Now, I setup AWS SSO in my local machine. It works well.
This is code to test, upload data using boto3 library
path_obj = Path(file_path)
file_name = path_obj.name
os.environ['AWS_PROFILE'] = 'my-profile'
# Upload the file
s3_client = boto3.client('s3')
s3_path += ''
s3_client.upload_file(file_path, s3_bucket, s3_path+f'/{file_name}')
But I can not read this file by using Spark, here is my code:
conf = SparkConf()
conf.setAll([
("spark.jars.packages", "org.apache.hadoop:hadoop-aws:3.3.4,org.apache.hadoop:hadoop-common:3.3.4"),
("spark.hadoop.fs.s3a.endpoint","s3.us-east-1.amazonaws.com"),
("spark.hadoop.fs.s3.impl","org.apache.hadoop.fs.s3a.S3AFileSystem"),
("spark.executor.cores",1)
])
spark = SparkSession.builder \
.master('local[*]')\
.config(conf=conf) \
.appName("Api-app-1") \
.getOrCreate()
s3_file_name = os.path.join('s3a://',s3_bucket,s3_path,file_name)

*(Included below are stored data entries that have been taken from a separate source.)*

/-! ### A first instruction (the host's question) -/

/-- Memory, tables and an issuer such that the next step issues the instruction of the bytes (log 1): VA 0 to 512 MiB maps to itself
for function 0 in both stages, its code is at VA 0, and block 0 holds one wave, in emulation mode for the handler's own opcodes, or
a stream for the matrix stream's. -/
def State.placeBytes (s : State) (bs : List Byte) : State :=
  let opc := (opcOf (natOfBytes bs)).toNat
  let tables : List (Nat × Nat) := [(0x10000, 0x20001), (0x20000, 0x403F)]
  let mem := tables.foldl (fun m (a, v) => memSetBytes m a (bytesOfNat 8 v)) (memSetBytes s.mem 0 bs)
  let handler := mxOp opc || (decide (0xE1 ≤ opc) && decide (opc ≤ 0xE4))
  let asStream := streamOp opc && !mxOp opc
  let w : Wave :=
    { lanes := [(0, { cond := .runnable })], batches := [⟨1⟩], window := 64, emdepth := if handler then 1 else 0
      frames := if handler then [{ members := 1 }] else [] }
  let b : Block := { core := some 0, waves := [(0, w)], stream := if asStream || mxOp opc then some {} else none }
  let f := s.fn 0
  let c := s.core 0
  { s with
    mem := mem
    codeOld := []
    poisoned := s.poisoned.filter (fun g => !([0, 0x10000, 0x20000].contains g))
    fns := s.fns.set 0 { f with s1root := 0x10001, s2root := 0x10001, odis := [], resetting := false, stopIssue := false }
    blocks := s.blocks.set 0 b
    cores := s.cores.set 0 { c with tlb := c.tlb.filter (fun t => t.fn != 0), icache := c.icache.erase 0 }
    clusters := s.clusters.set 0 { tlb := (s.cluster 0).tlb.filter (fun t => t.fn != 0), leaves := (s.cluster 0).leaves.filter (fun t => t.fn != 0) }
    mgmt := { s.mgmt with rdy0 := s.mgmt.rdy0 ||| 0xFFFF, tripped := false }
    agenda := []
    forced := some (if asStream then .stream 0 else .wave 0 0 0) }

end Sys2Proof.Machine
end

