-- ==== Sys2Proof/Machine/Step.lean ====
section
/-!
DEFINITION. Sys2Proof/Machine/Step.lean: one step of the machine, and the state in which a given instruction comes next.
-/

namespace Sys2Proof.Machine

/-- One step: the machine settles, and the next turn's row, if there is one, has its effect. -/
def step (s : State) : Host.Outcome State Fault Refusal :=
  let t := s.begin.turn
  match t.2.turnRow t.1 with
  | some (i, s1) => exec i s1
  | none => .next t.2

/-- The state whose next step issues the instruction of the bits w (log 1). -/
def State.withFetchWord (s : State) (nbits w : Nat) : State := s.placeBytes (leBytes 16 (w % 2 ^ nbits))

end Sys2Proof.Machine
end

df = spark.read.format("csv").option("header", "true").load(s3_file_name)
df.show()
spark.stop()
It raises an error:
Caused by: org.apache.hadoop.fs.s3a.auth.NoAuthWithAWSException: No AWS Credentials provided by TemporaryAWSCredentialsProvider SimpleAWSCredentialsProvider EnvironmentVariableCredentialsProvider IAMInstanceCredentialsProvider : com.amazonaws.SdkClientException: Unable to load AWS credentials from environment variables (AWS_ACCESS_KEY_ID (or AWS_ACCESS_KEY) and AWS_SECRET_KEY (or AWS_SECRET_ACCESS_KEY))
Could somebody help me with this problem or guide me how to work with Spark and AWS profile.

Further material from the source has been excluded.